==== Recorded data ====

-- ==== Sys2Proof/Machine/Flags.lean ====
section
/-! DEFINITION. FLAGS and MODE of a warp: the fields, and every way an instruction sets flags (03 R57, R58, R61; 09 R186, R189). -/

namespace Sys2Proof.Machine

/-! ## MODE (03 R57) -/

/-- GUARD.EN -/
def mGuardEn (m : BitVec 23) : Bool := m.getLsbD 22
/-- GUARD.INV -/
def mGuardInv (m : BitVec 23) : Bool := m.getLsbD 21
/-- GUARD.IDX -/
def mGuardIdx (m : BitVec 23) : Fin 8 := Fin.ofNat 8 (bits m 20 18)
/-- RND -/
def mRnd (m : BitVec 23) : Nat := bits m 17 15
/-- ETYPE -/
def mEtype (m : BitVec 23) : Nat := bits m 14 10
/-- SAT -/
def mSat (m : BitVec 23) : Bool := m.getLsbD 9
/-- FTZ -/
def mFtz (m : BitVec 23) : Bool := m.getLsbD 8
/-- XTRAP -/
def mXtrap (m : BitVec 23) : Bool := m.getLsbD 7
/-- XPROG -/
def mXprog (m : BitVec 23) : Nat := bits m 6 1

/-- 03 R58: the cause with which a new MODE value traps, if it does. -/
def modeCause (m : BitVec 23) : Option Nat :=
  if 5 ≤ mRnd m ∨ m.getLsbD 0 then some cILLOP else if 24 ≤ mEtype m then some cILLTYPE else none

/-- 03 R59: the lanes that the guard of a warp lets through. -/
def Warp.guard (y : Warp) : Word :=
  if mGuardEn y.mode then (if mGuardInv y.mode then ~~~y.m[mGuardIdx y.mode] else y.m[mGuardIdx y.mode]) else BitVec.allOnes 32

/-! ## FLAGS (03 R61) -/

/-- Z -/
def fZ (f : Byte) : Bool := f.getLsbD 0
/-- N -/
def fN (f : Byte) : Bool := f.getLsbD 1
/-- C -/
def fC (f : Byte) : Bool := f.getLsbD 2
/-- EOS -/
def fEos (f : Byte) : Bool := f.getLsbD 4

/-- Writes Z, N, C and V and leaves the other bits. -/
def setZNCV (f : Byte) (z n c v : Bool) : Byte :=
  (f &&& 0xF0#8) ||| BitVec.ofNat 8 (b2n z + 2 * b2n n + 4 * b2n c + 8 * b2n v)

/-- Writes Z and leaves the other bits. -/
def setZ (f : Byte) (z : Bool) : Byte := (f &&& 0xFE#8) ||| BitVec.ofNat 8 (b2n z)

/-- Sets EOS. -/
def setEos (f : Byte) : Byte := f ||| 0x10#8
/-- Sets XMISS. -/
def setXmiss (f : Byte) : Byte := f ||| 0x20#8
/-- Sets XDEAD. -/
def setXdead (f : Byte) : Byte := f ||| 0x40#8

/-- The sum of two integers lies outside the range of 64-bit two's complement. -/
def over64 (x : Int) : Bool := decide (x < -(2 ^ 63)) || decide (2 ^ 63 ≤ x)

/-- 09 R186: the flags of a scalar compare with result t; `sg` when it is signed. -/
def cmpFlags (f : Byte) (sg t : Bool) (a b : DWord) : Byte :=
  setZNCV f (!t) (if sg then decide (a.toInt < b.toInt) else decide (a.toNat < b.toNat)) (decide (b.toNat ≤ a.toNat))
    (over64 (a.toInt - b.toInt))

/-- 09 R186: ADDC, the result and the flags. -/
def addcOf (f : Byte) (a b : DWord) : DWord × Byte :=
  let x := a.toNat + b.toNat + b2n (fC f)
  let d := BitVec.ofNat 64 x
  (d, setZNCV f (decide (d = 0)) (d.getLsbD 63) (decide (2 ^ 64 ≤ x)) (over64 (a.toInt + b.toInt + b2n (fC f))))

/-- 09 R186: SUBB, the result and the flags. -/
def subbOf (f : Byte) (a b : DWord) : DWord × Byte :=
  let x : Int := (a.toNat : Int) - b.toNat - (1 - b2n (fC f) : Nat)
  let d := BitVec.ofInt 64 x
  (d, setZNCV f (decide (d = 0)) (d.getLsbD 63) (decide (0 ≤ x)) (over64 (a.toInt - b.toInt - (1 - b2n (fC f) : Nat))))

end Sys2Proof.Machine
end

====

→ Task instructions
Of all the entries above, output exactly the lines between the one holding "def mSat (m" and the one holding "def cmpFlags (f", inclusive.

→ Solution
def mSat (m : BitVec 23) : Bool := m.getLsbD 9
/-- FTZ -/
def mFtz (m : BitVec 23) : Bool := m.getLsbD 8
/-- XTRAP -/
def mXtrap (m : BitVec 23) : Bool := m.getLsbD 7
/-- XPROG -/
def mXprog (m : BitVec 23) : Nat := bits m 6 1

/-- 03 R58: the cause with which a new MODE value traps, if it does. -/
def modeCause (m : BitVec 23) : Option Nat :=
  if 5 ≤ mRnd m ∨ m.getLsbD 0 then some cILLOP else if 24 ≤ mEtype m then some cILLTYPE else none

/-- 03 R59: the lanes that the guard of a warp lets through. -/
def Warp.guard (y : Warp) : Word :=
  if mGuardEn y.mode then (if mGuardInv y.mode then ~~~y.m[mGuardIdx y.mode] else y.m[mGuardIdx y.mode]) else BitVec.allOnes 32

/-! ## FLAGS (03 R61) -/

/-- Z -/
def fZ (f : Byte) : Bool := f.getLsbD 0
/-- N -/
def fN (f : Byte) : Bool := f.getLsbD 1
/-- C -/
def fC (f : Byte) : Bool := f.getLsbD 2
/-- EOS -/
def fEos (f : Byte) : Bool := f.getLsbD 4

/-- Writes Z, N, C and V and leaves the other bits. -/
def setZNCV (f : Byte) (z n c v : Bool) : Byte :=
  (f &&& 0xF0#8) ||| BitVec.ofNat 8 (b2n z + 2 * b2n n + 4 * b2n c + 8 * b2n v)

/-- Writes Z and leaves the other bits. -/
def setZ (f : Byte) (z : Bool) : Byte := (f &&& 0xFE#8) ||| BitVec.ofNat 8 (b2n z)

/-- Sets EOS. -/
def setEos (f : Byte) : Byte := f ||| 0x10#8
/-- Sets XMISS. -/
def setXmiss (f : Byte) : Byte := f ||| 0x20#8
/-- Sets XDEAD. -/
def setXdead (f : Byte) : Byte := f ||| 0x40#8

/-- The sum of two integers lies outside the range of 64-bit two's complement. -/
def over64 (x : Int) : Bool := decide (x < -(2 ^ 63)) || decide (2 ^ 63 ≤ x)

/-- 09 R186: the flags of a scalar compare with result t; `sg` when it is signed. -/
def cmpFlags (f : Byte) (sg t : Bool) (a b : DWord) : Byte :=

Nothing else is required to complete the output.